• [Exercise brief] Nothing but the lines from the one containing "s.dev.supply = .low →" through the end of the data should be output, each reproduced exactly.
----------------------------------------
-- ==== Sys2Proof/Machine/Flags.lean ====
section
/-! DEFINITION. What the specification computes from a record: sets, effective weights and thresholds, the remaining
ink, the level class, the cause set, the automatic lamp pattern, and the numbers the timers and limits use. -/

namespace Sys2Proof

/-! ## Sets of marks -/

def Marks.union (a b : Marks) : Marks :=
  ⟨a.exhausted || b.exhausted, a.suspect || b.suspect, a.sealMark || b.sealMark⟩

/-- Whether every mark of `b` is in `a`. -/
def Marks.holds (a b : Marks) : Bool :=
  (a.exhausted || !b.exhausted) && (a.suspect || !b.suspect) && (a.sealMark || !b.sealMark)

/-- The printer-written marks' value: 1 for EXHAUSTED and 2 for SUSPECT, summed (R28, R65). -/
def Marks.printerValue (m : Marks) : Nat := m.exhausted.toNat + 2 * m.suspect.toNat

end Sys2Proof

namespace Sys2Proof.Machine

open Sys2Proof

/-! ## Sets -/

def Flags.union (a b : Flags) : Flags :=
  ⟨a.rollback || b.rollback, a.sealFlag || b.sealFlag, a.reuse || b.reuse, a.swap || b.swap,
   a.mismatch || b.mismatch, a.marked || b.marked, a.recorded || b.recorded, a.duplicate || b.duplicate⟩

/-- The members of `a` that are not in `b`. -/
def Flags.minus (a b : Flags) : Flags :=
  ⟨a.rollback && !b.rollback, a.sealFlag && !b.sealFlag, a.reuse && !b.reuse, a.swap && !b.swap,
   a.mismatch && !b.mismatch, a.marked && !b.marked, a.recorded && !b.recorded, a.duplicate && !b.duplicate⟩

def Flags.any (a : Flags) : Bool :=
  a.rollback || a.sealFlag || a.reuse || a.swap || a.mismatch || a.marked || a.recorded || a.duplicate

/-- Whether a flag other than MARKED and RECORDED is in the set (R137, R139). -/
def Flags.anyWritten (a : Flags) : Bool :=
  a.rollback || a.sealFlag || a.reuse || a.swap || a.mismatch || a.duplicate

/-- Whether ROLLBACK or MISMATCH is in the set (R41, R42). -/
def Flags.stopsDebit (a : Flags) : Bool := a.rollback || a.mismatch

def Wanted.union (a b : Wanted) : Wanted := ⟨a.exhausted || b.exhausted, a.suspect || b.suspect⟩

def Wanted.toMarks (w : Wanted) : Marks := ⟨w.exhausted, w.suspect, false⟩

/-- The wanted marks that are not among the marks `m` (R44). -/
def Wanted.minus (w : Wanted) (m : Marks) : Wanted := ⟨w.exhausted && !m.exhausted, w.suspect && !m.suspect⟩

def Wanted.any (w : Wanted) : Bool := w.exhausted || w.suspect

def Origins.empty : Origins := ⟨false, false, false, false, false⟩
def Origins.ofInternal : Origins := { Origins.empty with internal := true }
def Origins.ofSystem : Origins := { Origins.empty with system := true }
def Origins.ofEngine : Origins := { Origins.empty with engine := true }
def Origins.ofAudit : Origins := { Origins.empty with audit := true }
def Origins.ofAttention : Origins := { Origins.empty with attention := true }

def Origins.union (a b : Origins) : Origins :=
  ⟨a.internal || b.internal, a.system || b.system, a.engine || b.engine, a.audit || b.audit,
   a.attention || b.attention⟩

def Origins.any (a : Origins) : Bool := a.internal || a.system || a.engine || a.audit || a.attention

def Causes.any (c : Causes) : Bool :=
  c.vacant || c.pending || c.operator || c.rejected || c.suspect || c.dry || c.unreachable

/-- Whether the set holds an immediate cause (R115). -/
def Causes.immediate (c : Causes) : Bool := c.vacant || c.pending || c.operator

/-- Whether the set holds a cause other than PENDING (R153). -/
def Causes.anyButPending (c : Causes) : Bool :=
  c.vacant || c.operator || c.rejected || c.suspect || c.dry || c.unreachable

/-! ## Times (R1) and limits -/

/-- The settle timer (section 1.3). -/
def settleMs : Nat := 200
/-- The removal timer (section 1.3). -/
def removalMs : Nat := 20
/-- The lamp frame (R2). -/
def frameMs : Nat := 1000
/-- The locate timer (R155). -/
def locateMs : Nat := 5000
/-- A store write or its repeat (R131, R132). -/
def storeWriteMs : Nat := 5
/-- The idle bus before a further attempt (R45). -/
def spacingMs : Nat := 2
/-- Milliseconds in a minute of the audit period (R69). -/
def msPerMinute : Nat := 60000
/-- The quanta in a microlitre and in a nanolitre (00_scope.md, section 5.1). -/
def quantaPerMicrolitre : Nat := 16000000
def quantaPerNanolitre : Nat := 16000
/-- The largest capacity and the largest threshold, in µL. -/
def maxCapacity : Nat := 4000000
/-- The attempts of a sequence (R45). -/
def maxAttempts : Nat := 3

/-- The reply window of each op, in milliseconds (R21). -/
def replyWindow : WorkKind → Nat
  | .identify => 5
  | .prove => 12
  | .debit => 30
  | .mark => 30
  | .poll => 5

/-- The sum of `a` and `b`, stopping at `limit`. -/
def satAdd (limit a b : Nat) : Nat := min limit (a + b)

/-- `x` limited to the range from `lo` to `hi`. -/
def clampNat (lo hi x : Nat) : Nat := max lo (min hi x)

/-! ## The Meter -/

/-- The effective weight of a nominal weight under a trim (R74). -/
def effectiveWeight (nominal : Nat) (trim : Int) : Nat :=
  clampNat 1 16383 (((nominal : Int) * (1024 + trim) + 512) / 1024).toNat

/-- R: the account capacity less confirmed used, in-flight and pending, while the account is open (R90). -/
def Meter.remaining (m : Meter) : Option Int :=
  m.capacity.map fun c => (c : Int) - m.confirmed - m.inFlight.getD 0 - m.pending

/-- The overdraw: the larger of −R and 0, stopping at 4,294,967,295; 0 while the account is closed (R90). -/
def Meter.overdraw (m : Meter) : Nat :=
  match m.remaining with
  | none => 0
  | some r => min max32 (-r).toNat

/-- An addition to pending, which stops at its limit and then sets the pending-saturated flag (R84). -/
def Meter.addPending (m : Meter) (n : Nat) : Meter :=
  { m with
    pending := satAdd max32 m.pending n
    saturated := m.saturated || decide (max32 < m.pending + n) }

/-- An addition to the metered amount, with the same limit (R84). -/
def Meter.addMetered (m : Meter) (n : Nat) : Meter :=
  { m with
    metered := satAdd max32 m.metered n
    saturated := m.saturated || decide (max32 < m.metered + n) }

/-- The posted amount increased by `n`; a sum beyond its range is a free value (log entry 2). -/
def postedPlus (posted n : Nat) : Nat :=
  if posted + n ≤ max32 then posted + n else (Config.freePosted (posted + n)).toNat

/-- The in-flight amount added back to pending, and absent after it (R101, R102, R104, R105). -/
def Meter.foldInFlight (m : Meter) : Meter :=
  { m.addPending (m.inFlight.getD 0) with inFlight := none }

/-! ## Thresholds, level and causes -/

/-- The value that a setting of CRITICAL gives for an account capacity (R111). -/
def GateRecord.effectiveCritical (g : GateRecord) (capacity : Nat) : Nat :=
  match g.critical with
  | .auto => capacity * 5 / 100
  | .absolute v => v

/-- The value that a setting of LOW gives, raised to the effective CRITICAL (R111). -/
def GateRecord.effectiveLow (g : GateRecord) (capacity : Nat) : Nat :=
  max (match g.low with | .auto => capacity * 15 / 100 | .absolute v => v) (g.effectiveCritical capacity)

/-- The class of a signed remaining ink `r` under the thresholds and the reserve (R113). -/
def levelOfRemaining (low critical reserve : Nat) (r : Int) : Level :=
  if (low : Int) < r then .normal
  else if (critical : Int) < r then .low
  else if 0 < r then .critical
  else if -(reserve : Int) < r then .dry
  else .spent

/-- The level class of a slot record; NORMAL while the account is closed (R113). -/
def levelOf (m : Meter) (g : GateRecord) : Level :=
  match m.capacity, m.remaining with
  | some c, some r => levelOfRemaining (g.effectiveLow c) (g.effectiveCritical c) g.reserve r
  | _, _ => .normal

/-- The order of severity, mildest first (R113). -/
def Level.severity : Level → Nat
  | .normal => 0
  | .low => 1
  | .critical => 2
  | .dry => 3
  | .spent => 4

/-- Whether a new class is one that brings a DEBIT request: CRITICAL, DRY or SPENT, and more severe than before (R95). -/
def debitLevel (before after : Level) : Bool :=
  decide (2 ≤ after.severity) && decide (before.severity < after.severity)

def Verdict.isFailed : Verdict → Bool
  | .failed _ => true
  | .none | .proven => false

/-- The seated admission states (R7). -/
def Admission.seated : Admission → Bool
  | .identifying | .proving | .admitted | .rejected | .mute => true
  | .vacant | .settling => false

/-- Whether the level class is a DRY cause under the dryness policy (R115). -/
def dryCause : DryPolicy → Level → Bool
  | .closeAtDry, l => decide (3 ≤ l.severity)
  | .closeAtSpent, l => decide (4 ≤ l.severity)
  | .never, _ => false

/-- The cause set of a slot record as it stands (R115). -/
def causesOf (s : Slot) : Causes :=
  { vacant := decide (s.admission = .vacant)
    pending := decide (s.admission = .settling) || decide (s.admission = .identifying) || decide (s.admission = .proving)
    operator := s.gate.force
    rejected := s.verdict.isFailed && decide (s.gate.onRejected = .close)
    suspect := !decide (s.admission = .vacant) && s.flags.any && decide (s.gate.onSuspicion = .close) && !s.gate.accepted
    dry := dryCause s.gate.onDryness s.gate.level
    unreachable := decide (s.admission = .mute) }

/-- Whether a gate's inhibit line is asserted (R121). -/
def Gate.closed : Gate → Bool
  | .shut | .severed => true
  | .opened | .draining => false

/-! ## Lamps -/

/-- The automatic pattern of a slot record: the first row of R153 that matches. -/
def autoPattern (s : Slot) : Pattern :=
  if s.admission = .vacant then .dark
  else if s.admission = .mute then .redFast
  else if s.flags.any || s.verdict.isFailed then .alternate
  else if (s.gate.gate.closed && s.gate.causes.anyButPending) || decide (3 ≤ s.gate.level.severity) then .redSteady
  else if s.admission = .settling ∨ s.admission = .identifying ∨ s.admission = .proving then .greenFlicker
  else if s.gate.level = .critical then .amberBlink
  else if s.gate.level = .low then .amberSteady
  else .greenSteady

/-- The rank of an automatic pattern (R153). AMBER FAST is no automatic pattern and is never compared (R155). -/
def Pattern.rank : Pattern → Nat
  | .dark => 1
  | .redFast => 2
  | .alternate => 3
  | .redSteady => 4
  | .greenFlicker => 5
  | .amberBlink => 6
  | .amberSteady => 7
  | .greenSteady => 8
  | .amberFast => 9

/-- The lamp takes a changed target while its override is AUTO (R154). -/
def LampRecord.take (l : LampRecord) (target : Pattern) : LampRecord :=
  if target = l.shown then { l with target := target, held := false }
  else if target = .dark ∨ l.shown = .dark ∨ target.rank < l.shown.rank then
    { l with target := target, shown := target, held := false }
  else { l with target := target, held := true }

/-- What a lamp shows: its green line and its red line; both on shows amber (section 9.3). -/
structure LampLines where
  green : Bool
  red : Bool
  deriving DecidableEq, Repr

/-- The lines of a lamp with a pattern at a value of the tick count (R152). -/
def Pattern.lines (p : Pattern) (tick : Tick) : LampLines :=
  let off : LampLines := ⟨false, false⟩
  let green : LampLines := ⟨true, false⟩
  let amber : LampLines := ⟨true, true⟩
  let red : LampLines := ⟨false, true⟩
  let first (period : Nat) : Bool := decide (2 * (tick.toNat % period) < period)
  match p with
  | .dark => off
  | .greenSteady => green
  | .amberSteady => amber
  | .redSteady => red
  | .greenFlicker => if first 160 then green else off
  | .redFast => if first 160 then red else off
  | .amberFast => if first 160 then amber else off
  | .amberBlink => if first 640 then amber else off
  | .alternate => if first 640 then red else green

/-! ## Events -/

/-- The device-wide kind a reason belongs to (R147). -/
def Reason.kind : Reason → DeviceEvent
  | .supplyLow | .supplyNormal => .supply
  | .busSuspended | .busResumed => .bus
  | .historyKeysAbsent | .historyKeysStored | .historyLoss | .historyWrite => .history
  | .wokenCommand | .wokenTally | .wokenPresence | .wokenSupply => .woken
  | .resetPowerOn | .resetPin | .resetCommand => .reset

/-- The bit of a reason: the first of its kind in R147 is bit 0 (section 12.3). -/
def Reason.bit : Reason → BitVec 4
  | .supplyLow | .busSuspended | .historyKeysAbsent | .wokenCommand | .resetPowerOn => 1
  | .supplyNormal | .busResumed | .historyKeysStored | .wokenTally | .resetPin => 2
  | .historyLoss | .wokenPresence | .resetCommand => 4
  | .historyWrite | .wokenSupply => 8

/-- Whether events of the kind go to the Engine list as well; every kind goes to the System list (R145). -/
def EventId.toEngine : EventId → Bool
  | .slot .removed _ | .slot .level _ | .slot .gate _ | .slot .leak _ | .slot .orphan _ => true
  | .slot .seated _ | .slot .admitted _ | .slot .rejected _ | .slot .mute _ | .slot .suspect _ | .slot .done _ => false
  | .device .supply | .device .woken | .device .reset => true
  | .device .bus | .device .history => false

/-- The code of an event's kind, 1 to 16, in the order of the routing table of R145 (section 12.3). -/
def EventId.code : EventId → Nat
  | .slot .seated _ => 1
  | .slot .removed _ => 2
  | .slot .admitted _ => 3
  | .slot .rejected _ => 4
  | .slot .mute _ => 5
  | .slot .level _ => 6
  | .slot .suspect _ => 7
  | .slot .gate _ => 8
  | .slot .leak _ => 9
  | .slot .orphan _ => 10
  | .slot .done _ => 11
  | .device .supply => 12
  | .device .bus => 13
  | .device .history => 14
  | .device .woken => 15
  | .device .reset => 16

end Sys2Proof.Machine
end

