/-! ## Completing -/

/-- From `s` the command completes: `exec` answers a next state in which the waiting commands stand as they stood. Its
device is `d'`, of which `P` holds, after what ends every command (R46, R168): outside WINDING DOWN that is nothing. -/
def Completes (c : Instr) (s : State) (P : Device → Prop) : Prop :=
  ∃ d' : Device, exec c s = .next { s with dev := d'.conclude } ∧ P d'

/-- The links take commands: the device is not in STANDBY and no RESET PART carry is in progress (R161). -/
def Takes (d : Device) : Prop := d.power ≠ .standby ∧ d.resetCarry = false

/-- The bytes of the transaction that carries a whole frame. -/
def clocked (f : Frame) : Nat := 2 + f.payload.length + f.padding

/-- The byte that numbers a slot. -/
def slotByte (i : SlotNo) : Byte := BitVec.ofNat 8 i.val

/-- The link `l` holds the reply with the result, the echoed code and the payload, and the reply that waited before has
been shifted out over the transaction of `n` bytes (R158). -/
def Replies (d d' : Device) (l : Link) (n : Nat) (result : Result) (echo : Byte) (payload : List Byte) : Prop :=
  (d'.port l).reply = ⟨result, echo, payload⟩ ∧ (d'.port l).shifted = (d.port l).reply.shiftOut n

/-- The device `d'` with the reply and the MISO bytes that the link `l` had in `d`: what is left of `d'` once the traffic
of the transaction is taken out. -/
def quiet (d d' : Device) (l : Link) : Device :=
  d'.updPort l fun p => { p with reply := (d.port l).reply, shifted := (d.port l).shifted }

/-- A frame is answered with a result alone and changes nothing. -/
def OnlyAnswers (d d' : Device) (f : Frame) (result : Result) (echo : Byte) : Prop :=
  Replies d d' f.link (clocked f) result echo [] ∧ quiet d d' f.link = d

/-- Every slot but `i` has the record it had. -/
def OtherSlots (d d' : Device) (i : SlotNo) : Prop := ∀ j, j ≠ i → d'.slot j = d.slot j

/-- Outside the record of slot `i` the device is as it was. -/
def OnlySlot (d d' : Device) (i : SlotNo) : Prop := { d' with slots := d.slots } = d ∧ OtherSlots d d' i

/-- Outside the record of slot `i` and the two event lists the device is as it was. -/
def OnlySlotAndEvents (d d' : Device) (i : SlotNo) : Prop :=
  { d' with
    slots := d.slots
    engine := { d'.engine with events := d.engine.events }
    system := { d'.system with events := d.system.events } } = d ∧ OtherSlots d d' i

/-- Whether a list holds an event of the kind, and slot, of `id`. -/
def holds (p : Port) (id : EventId) : Bool := p.events.any fun e => decide (e.id = id)

/-- The event lists are as they were. -/
def SameEvents (d d' : Device) : Prop := d'.engine.events = d.engine.events ∧ d'.system.events = d.system.events

/-- One event has been raised, and no other: each list it is routed to has taken one delivery (R145). -/
def RaisesOnly (d d' : Device) (id : EventId) (reasons : BitVec 4) : Prop :=
  d'.system.events = deliver id reasons d.system.events ∧
    d'.engine.events = if id.toEngine then deliver id reasons d.engine.events else d.engine.events

/-- The sequence in flight is an exchange of a kind on a slot that is receiving its reply within its window, under the
slot's current insertion number. -/
def Receiving (d : Device) (q : Sequence) (kind : WorkKind) (i : SlotNo) : Prop :=
  d.seq = some q ∧ q.job = .onSlot kind i (d.slot i).insertion ∧
    ∃ since, q.phase = .receiving since ∧ elapsed d.tick since ≤ replyWindow kind

/-- The sequence has ended with an outcome, and the slot's last sequence shows it with step CHECKED. -/
def Ended (d' : Device) (q : Sequence) (kind : WorkKind) (i : SlotNo) (outcome : SeqOutcome) : Prop :=
  d'.seq = none ∧ (d'.slot i).lastSequence = some ⟨kind, outcome, some .checked, q.attempts⟩

/-- The metering fields of a slot but for the refresh base, which every write of the history entry changes (R94). -/
def account (s : Slot) : Meter := { s.meter with refreshBase := none }

/-- The `n` bytes of a payload from an offset on. -/
def field (payload : List Byte) (offset n : Nat) : List Byte := (payload.drop offset).take n

/-- Whether HISTORY stands in a device's System list with the reason of a bit (R147). -/
def HistoryReason (d : Device) (bit : Nat) : Prop :=
  ∃ x ∈ d.system.events, x.id = .device .history ∧ x.reasons.getLsbD bit = true

/-! ## The two long records (section 12.2) -/

/-- An identity as 20 bytes, zeros while it is absent. -/
def identityField : Option Identity → List Byte
  | none => List.replicate 20 0
  | some x => beBytes 8 x.serial.toNat ++ beBytes 2 x.inkCode.toNat ++ beBytes 1 x.generation.toNat ++
      beBytes 4 x.capacity ++ beBytes 4 x.used ++ [x.marks.toByte]
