/-- R1, R2, R69: a tick advances the tick count modulo 2^32 and the lamp frame phase, which returns to 0 at 1,000; the
audit elapsed time advances in RUN alone; and each slot with an active VALVE line owes a millisecond. That a tick on an idle
bus counts as SB_CLK having rested low for the 1 ms of R30, up to a millisecond early, is the model's choice (clockRested, log
entry 30). The boundary and the milliseconds owed, and the audit time that waits at its limit for its expiry, are log entry 5.
That a request under way is sent to its end by the tick is log entry 4. -/
def Obligations.TickResult : Prop :=
  ∀ s : State, s.dev.framePhase < 1000 →
    Completes .tickCountAdvance s fun d' =>
      d'.tick.toNat = (s.dev.tick.toNat + 1) % 4294967296 ∧ d'.framePhase = (s.dev.framePhase + 1) % 1000 ∧
      (s.dev.framePhase = 999 → d'.boundaryDue = true) ∧
      (s.dev.framePhase ≠ 999 → d'.boundaryDue = s.dev.boundaryDue) ∧
      (s.dev.power = .run → s.dev.auditElapsed < s.dev.auditPeriod * 60000 →
        d'.auditElapsed = s.dev.auditElapsed + 1) ∧
      (s.dev.power ≠ .run → d'.auditElapsed = s.dev.auditElapsed) ∧
      d'.clockRested = s.dev.busIdle ∧
      (∀ i : SlotNo, { d'.slot i with cartridge := (s.dev.slot i).cartridge } = { s.dev.slot i with
        valveDue := (s.dev.slot i).valveDue + if (s.dev.slot i).valveOpen = true then 1 else 0 }) ∧
      { d' with
        tick := s.dev.tick, framePhase := s.dev.framePhase, boundaryDue := s.dev.boundaryDue
        auditElapsed := s.dev.auditElapsed, clockRested := s.dev.clockRested, seq := s.dev.seq
        slots := s.dev.slots } = s.dev ∧
      ((∀ q whole, s.dev.seq = some q → q.phase ≠ .claimed whole ∧
          ∀ selected, q.phase ≠ .selecting whole selected ∧ q.phase ≠ .sending whole selected) →
        d'.seq = s.dev.seq ∧ ∀ i : SlotNo, (d'.slot i).cartridge = (s.dev.slot i).cartridge) ∧
      ∀ q whole scanned, s.dev.seq = some q →
        ((q.phase = .claimed whole ∧ scanned = s.dev.identified8) ∨ q.phase = .selecting whole scanned ∨
          q.phase = .sending whole scanned) →
        ∃ q', d'.seq = some q' ∧
          { q' with step := q.step, phase := q.phase, prepared := q.prepared } = q ∧
          (∀ kind i n, q.job = .onSlot kind i n → Sent s.dev d' q' kind i (whole.getLsbD i.val)) ∧
          (q.job = .scan → ScanSent s.dev d' q' scanned whole)

/-- R70: when the audit expires, each ADMITTED slot with verdict PROVEN has a PROVE and a POLL with origin AUDIT, the
elapsed time is 0, and entries of other slots stay as they were. With a period of 0 it never does (R69). The elapsed time
waits at its limit for the expiry to be taken (log entry 5), and that an expiry which is not due changes nothing is the
model's choice (log entry 3). -/
def Obligations.AuditExpiryResult : Prop :=
  ∀ s : State,
    Completes .auditExpiry s fun d' =>
      if s.dev.auditPeriod = 0 ∨ s.dev.auditElapsed < s.dev.auditPeriod * 60000 then d' = s.dev
      else
        { d' with work := s.dev.work, auditElapsed := s.dev.auditElapsed } = s.dev ∧ d'.auditElapsed = 0 ∧
        ∀ i : SlotNo,
          ((s.dev.slot i).admission = .admitted → (s.dev.slot i).verdict = .proven →
            (∃ e, d'.findEntry .prove i = some e ∧ e.origins.audit = true) ∧
            ∃ e, d'.findEntry .poll i = some e ∧ e.origins.audit = true) ∧
          (¬((s.dev.slot i).admission = .admitted ∧ (s.dev.slot i).verdict = .proven) →
            d'.work.filter (fun e => e.isOn i) = s.dev.work.filter (fun e => e.isOn i))

/-! ## The supply and the store -/

/-- R170, R142: the fall of the supply makes the state LOW, raises SUPPLY on both lists and queues a CARRY write for
every slot with its merged mark set that is not VACANT, with the content of R136; its rise makes the state NORMAL and raises
SUPPLY. R169: in STANDBY its fall is a wake cause. -/
def Obligations.SupplyResult : Prop :=
  (∀ s : State, s.dev.supply = .normal → s.dev.power ≠ .standby →
    Completes .supplyLow s fun d' =>
      d'.supply = .low ∧ d'.power = s.dev.power ∧ holds d'.engine (.device .supply) = true ∧
      holds d'.system (.device .supply) = true ∧ d'.work = s.dev.work ∧ d'.seq = s.dev.seq ∧
      (∀ i : SlotNo, account (d'.slot i) = account (s.dev.slot i)) ∧
      ∀ (i : SlotNo) (id : Identity),
        (∀ j : SlotNo, j ≠ i → (s.dev.slot j).holdsSerial id.serial = false) →
        (s.dev.slot i).admission ≠ .vacant → (s.dev.slot i).merged = true →
        (s.dev.slot i).writtenIdentity = some id → (s.dev.store.lookup id.serial).isSome = true →
          Queues s.dev s.dev d' i true none) ∧
  (∀ s : State, s.dev.supply = .normal → s.dev.power = .standby →
    Completes .supplyLow s fun d' =>
      d'.supply = .low ∧ d'.power = .run ∧ holds d'.engine (.device .woken) = true ∧
      holds d'.engine (.device .supply) = true) ∧
  ∀ s : State, s.dev.supply = .low →
    Completes .supplyNormal s fun d' =>
      RaisesOnly s.dev d' (.device .supply) 2 ∧ d'.supply = .normal ∧
      { d' with
        supply := .low
        engine := { d'.engine with events := s.dev.engine.events }
        system := { d'.system with events := s.dev.system.events } } = s.dev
----------------------------------------
• [The completed task]
  ∀ s : State, s.dev.supply = .low →
    Completes .supplyNormal s fun d' =>
      RaisesOnly s.dev d' (.device .supply) 2 ∧ d'.supply = .normal ∧
      { d' with
        supply := .low
        engine := { d'.engine with events := s.dev.engine.events }
        system := { d'.system with events := s.dev.system.events } } = s.dev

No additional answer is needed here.